- Task item -
Give again, word for word, every line below from the one that has "theorem openFrames_opened (s" through the one that has "theorem takeFrame_lines (pins", both included, and no others.

- Given information -
-- ==== Sys2Proof/Laws/Frame.lean ====
section
/-! SUPPORT. What a frame start leaves in each block (R146), said once: the feed, the outputs, the lines, the groups, the slots,
the pictures, the open frame and the notices. The blocks it leaves alone are in takeFrame_frame (Laws/Effects.lean). -/

namespace Sys2Proof.Machine

/-! ## The feed and the outputs, before the groups (R138, R147) -/

theorem beforeGroups_frame (pins : FramePins) (s : State) :
    s.beforeGroups pins =
      { s with
        feed := s.feed.atFrame, outputs := (s.beforeGroups pins).outputs, notices := (s.beforeGroups pins).notices } := by
  unfold State.beforeGroups State.linkOutputs State.changeOutputs
  rw [State.raiseSet_eq, feedFrame_frame]

/-- R138: every output has done its link work before the groups do theirs. -/
theorem beforeGroups_outputs (pins : FramePins) (s : State) (k : Fin 4) :
    (s.beforeGroups pins).outputs[k] = s.outputs[k].atFrame (pins.presence.getLsbD k.val) := by
  have h : s.feedFrame.outputs = s.outputs := by rw [feedFrame_frame]
  unfold State.beforeGroups State.linkOutputs
  rw [State.changeOutputs_outputs, h]
  exact getElem_tab _ _ _

@[simp] theorem beforeGroups_groups (pins : FramePins) (s : State) : (s.beforeGroups pins).groups = s.groups := by
  rw [beforeGroups_frame]

@[simp] theorem beforeGroups_slots (pins : FramePins) (s : State) : (s.beforeGroups pins).slots = s.slots := by
  rw [beforeGroups_frame]

@[simp] theorem beforeGroups_lines (pins : FramePins) (s : State) : (s.beforeGroups pins).lines = s.lines := by
  rw [beforeGroups_frame]

@[simp] theorem beforeGroups_items (pins : FramePins) (s : State) : (s.beforeGroups pins).items = s.items := by
  rw [beforeGroups_frame]

@[simp] theorem beforeGroups_art (pins : FramePins) (s : State) : (s.beforeGroups pins).art = s.art := by
  rw [beforeGroups_frame]

@[simp] theorem beforeGroups_feed (pins : FramePins) (s : State) : (s.beforeGroups pins).feed = s.feed.atFrame := by
  rw [beforeGroups_frame]

/-- The link work of the outputs and the feed's work change no view. -/
@[simp] theorem beforeGroups_frameView (pins : FramePins) (s : State) (b : Bank) :
    frameView (s.beforeGroups pins) b = frameView s b := by
  rw [beforeGroups_frame]
  rfl

@[simp] theorem beforeGroups_slotView (pins : FramePins) (s : State) (b : Bank) (t : Slot) :
    slotView (s.beforeGroups pins) b t = slotView s b t := by
  rw [beforeGroups_frame]
  rfl

/-- R147, R137: FEED_DARK, and PANEL_LINK with every output whose link state changes. -/
theorem beforeGroups_notices (pins : FramePins) (s : State) :
    (s.beforeGroups pins).notices =
      (State.raiseSet .panelLink
        (fourWord (fun k => (s.outputs[k].atFrame (pins.presence.getLsbD k.val)).link != s.outputs[k].link))
        s.feedFrame).notices := by
  have h : s.feedFrame.outputs = s.outputs := by rw [feedFrame_frame]
  unfold State.beforeGroups State.linkOutputs State.changeOutputs
  rw [h]
  exact State.raiseSet_notices_congr _ _ rfl

/-- R81, R138: a group is ready when each member is UP or PLAIN after its link work. -/
theorem groupReady_beforeGroups (pins : FramePins) (s : State) (g : Fin 4) :
    groupReady (s.beforeGroups pins).outputs g = true ↔
      ∀ k : Fin 4, ∀ o, o = s.outputs[k].atFrame (pins.presence.getLsbD k.val) →
        o.enabled = true → o.group = g → o.link = .up ∨ o.link = .plain := by
  have one : ∀ o : Output, (!o.memberOf g || o.ready) = true ↔
      (o.enabled = true → o.group = g → o.link = .up ∨ o.link = .plain) := by
    intro o
    cases h1 : o.enabled <;> by_cases h2 : o.group = g <;> cases h3 : o.link <;>
      simp [Output.memberOf, Output.ready, h1, h2, h3]
  simp only [groupReady, List.all_eq_true, Vector.mem_toList_iff]
  constructor
  · intro h k o ho
    have := h ((s.beforeGroups pins).outputs[k]) (Vector.getElem_mem _)
    rw [beforeGroups_outputs, ← ho] at this
    exact (one o).mp this
  · intro h o ho
    obtain ⟨j, hj, rfl⟩ := Vector.getElem_of_mem ho
    exact (one _).mpr (h ⟨j, hj⟩ _ (beforeGroups_outputs pins s ⟨j, hj⟩))

/-! ## The groups (R89 to R104, R34) -/

theorem raiseFaults_eq (slots : List Nat) (s : State) :
    State.raiseFaults slots s = { s with notices := (State.raiseFaults slots s).notices } := by
  induction slots generalizing s with
  | nil => rfl
  | cons n rest ih =>
    have e : State.raiseFaults (n :: rest) s = State.raiseFaults rest (s.raise .fitFault (keepLowest n)) := rfl
    rw [e, ih, State.raise_eq]

theorem raiseFaults_notices_congr (slots : List Nat) {s t : State} (h : s.notices = t.notices) :
    (State.raiseFaults slots s).notices = (State.raiseFaults slots t).notices := by
  induction slots generalizing s t with
  | nil => exact h
  | cons n rest ih => exact ih (State.raise_notices_congr _ _ h)

theorem groupsFrame_groups (s : State) : s.groupsFrame.groups = tab (fun g => s.groupAfter g) := by
  unfold State.groupsFrame
  rw [raiseFaults_eq, State.raiseSet_eq, State.raiseSet_eq, State.raiseSet_eq]

theorem groupsFrame_pictures (s : State) : s.groupsFrame.pictures = tab (fun g => s.pictureOf g) := by
  unfold State.groupsFrame
  rw [raiseFaults_eq, State.raiseSet_eq, State.raiseSet_eq, State.raiseSet_eq]

theorem groupsFrame_slots (s : State) :
    s.groupsFrame.slots = mapSlots (fun _ t => { t with fit := tab (fun g => s.fitAfter t g) }) s.slots := by
  unfold State.groupsFrame
  rw [raiseFaults_eq, State.raiseSet_eq, State.raiseSet_eq, State.raiseSet_eq]

/-- R34, R96, R90, R104: the notices that the groups raise. -/
theorem groupsFrame_notices (s : State) :
    s.groupsFrame.notices =
      (State.raiseFaults s.fitFaults
        (State.raiseSet .holdLimit (fourWord (fun g => (s.flipped g).1.limitApplies))
          (State.raiseSet .flipAbandoned (fourWord (fun g => (s.flipped g).2 == .abandoned))
            (State.raiseSet .flipDone (fourWord (fun g => flipDone (s.flipped g).1 (s.flipped g).2)) s)))).notices := by
  unfold State.groupsFrame
  exact raiseFaults_notices_congr _
    (State.raiseSet_notices_congr _ _ (State.raiseSet_notices_congr _ _ (State.raiseSet_notices_congr _ _ rfl)))

/-! ## The lines (R64 to R70) -/

theorem sampleLines_frame (levels : LineSet) (s : State) :
    s.sampleLines levels =
      { s with
        lines := sampledLines levels s.lines
        groups := (s.sampleLines levels).groups
        notices := (State.countAvail (availChanges s.items s.lines (sampledLines levels s.lines)) s).notices } := by
  have h := (landLines_spec (changedLines levels s.lines) (sampledLines levels s.lines) s)
  unfold State.sampleLines
  rw [h.1, h.2]

theorem sampleLines_slots (levels : LineSet) (s : State) : (s.sampleLines levels).slots = s.slots := by
  rw [sampleLines_frame]

theorem sampleLines_pictures (levels : LineSet) (s : State) : (s.sampleLines levels).pictures = s.pictures := by
  rw [sampleLines_frame]

/-- R70: the flip requests of the lines that come into force, group by group. -/
theorem foldl_lineFlip (levels : LineSet) (lines : Vector Line 8) (g : Fin 4) (l : List (Fin 8)) (groups : Vector Group 4) :
    (l.foldl (lineFlip levels lines) groups)[g] =
      ((l.filter (fun i => lines[i].flipEdge (levels.getLsbD i.val))).filter
        (fun i => lines[i].groups.getLsbD g.val)).foldl (fun x i => (Group.request lines[i].target x).1) groups[g] := by
  induction l generalizing groups with
  | nil => rfl
  | cons a l ih =>
    rw [List.foldl_cons, ih]
    by_cases h : lines[a].flipEdge (levels.getLsbD a.val) = true
    · have e : lineFlip levels lines groups a = sendFlip lines[a].groups lines[a].target groups := if_pos h
      rw [List.filter_cons_of_pos (p := fun i : Fin 8 => lines[i].flipEdge (levels.getLsbD i.val)) h, e, sendFlip_getElem]
      by_cases h2 : lines[a].groups.getLsbD g.val = true
      · rw [List.filter_cons_of_pos (p := fun i : Fin 8 => lines[i].groups.getLsbD g.val) h2, if_pos h2, List.foldl_cons]
      · rw [List.filter_cons_of_neg (p := fun i : Fin 8 => lines[i].groups.getLsbD g.val) h2, if_neg h2]
    · have e : lineFlip levels lines groups a = groups := if_neg h
      rw [List.filter_cons_of_neg (p := fun i : Fin 8 => lines[i].flipEdge (levels.getLsbD i.val)) h, e]

theorem sampleLines_groups (levels : LineSet) (s : State) (g : Fin 4) :
    (s.sampleLines levels).groups[g] =
      (((List.finRange 8).filter (fun i => s.lines[i].flipEdge (levels.getLsbD i.val))).filter
        (fun i => s.lines[i].groups.getLsbD g.val)).foldl (fun x i => (Group.request s.lines[i].target x).1)
        (s.groups[g].reline (changedLines levels s.lines) (holdingLines (sampledLines levels s.lines) g)) := by
  have e : ∀ x : State, ({ x with groups := (List.finRange 8).foldl (lineFlip levels s.lines) x.groups } : State).groups =
      (List.finRange 8).foldl (lineFlip levels s.lines) x.groups := fun _ => rfl
  unfold State.sampleLines
  rw [e, foldl_lineFlip, State.landLines_groups]
  congr 1
  exact getElem_tab _ _ _

/-- R65: the lines that change. -/
theorem changedLines_getLsbD (levels : LineSet) (lines : Vector Line 8) (i : Fin 8) :
    (changedLines levels lines).getLsbD i.val = lines[i].changes (levels.getLsbD i.val) :=
  ofBoolListLE_getLsbD (fun i => lines[i].changes (levels.getLsbD i.val)) i

/-! ## The whole frame start -/

/-- R125, R172: beginning the output frames leaves the other blocks alone. -/
theorem openFrames_frame (s : State) :
    s.openFrames = { s with outputs := s.openFrames.outputs, frame := s.openFrames.frame } := rfl

theorem openFrames_lines (s : State) : s.openFrames.lines = s.lines := rfl

theorem openFrames_items (s : State) : s.openFrames.items = s.items := rfl

theorem openFrames_groups (s : State) : s.openFrames.groups = s.groups := rfl

theorem openFrames_slots (s : State) : s.openFrames.slots = s.slots := rfl

theorem openFrames_pictures (s : State) : s.openFrames.pictures = s.pictures := rfl

theorem openFrames_notices (s : State) : s.openFrames.notices = s.notices := rfl

theorem openFrames_outputs (s : State) : s.openFrames.outputs = tab (fun k => s.outputs[k].afterPlacing) := rfl

theorem openFrames_opened (s : State) :
    s.openFrames.frame =
      some { canvas := s.feed.canvas, art := s.art, outputs := tab (fun k => s.outputs[k].frame) } := rfl

theorem takeFrame_eq (pins : FramePins) (s : State) :
    s.takeFrame pins = (s.beforeGroups pins).groupsFrame.openFrames.sampleLines pins.lines := rfl

theorem takeFrame_lines (pins : FramePins) (s : State) (i : Fin 8) :
    (s.takeFrame pins).lines[i] = s.lines[i].sampled (pins.lines.getLsbD i.val) := by
  have h : (s.beforeGroups pins).groupsFrame.openFrames.lines = s.lines := by
    rw [openFrames_lines, groupsFrame_frame]
    exact beforeGroups_lines pins s
  rw [takeFrame_eq, sampleLines_frame, h]
  exact getElem_tab _ _ _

- Answer area -
theorem openFrames_opened (s : State) :
    s.openFrames.frame =
      some { canvas := s.feed.canvas, art := s.art, outputs := tab (fun k => s.outputs[k].frame) } := rfl

theorem takeFrame_eq (pins : FramePins) (s : State) :
    s.takeFrame pins = (s.beforeGroups pins).groupsFrame.openFrames.sampleLines pins.lines := rfl

theorem takeFrame_lines (pins : FramePins) (s : State) (i : Fin 8) :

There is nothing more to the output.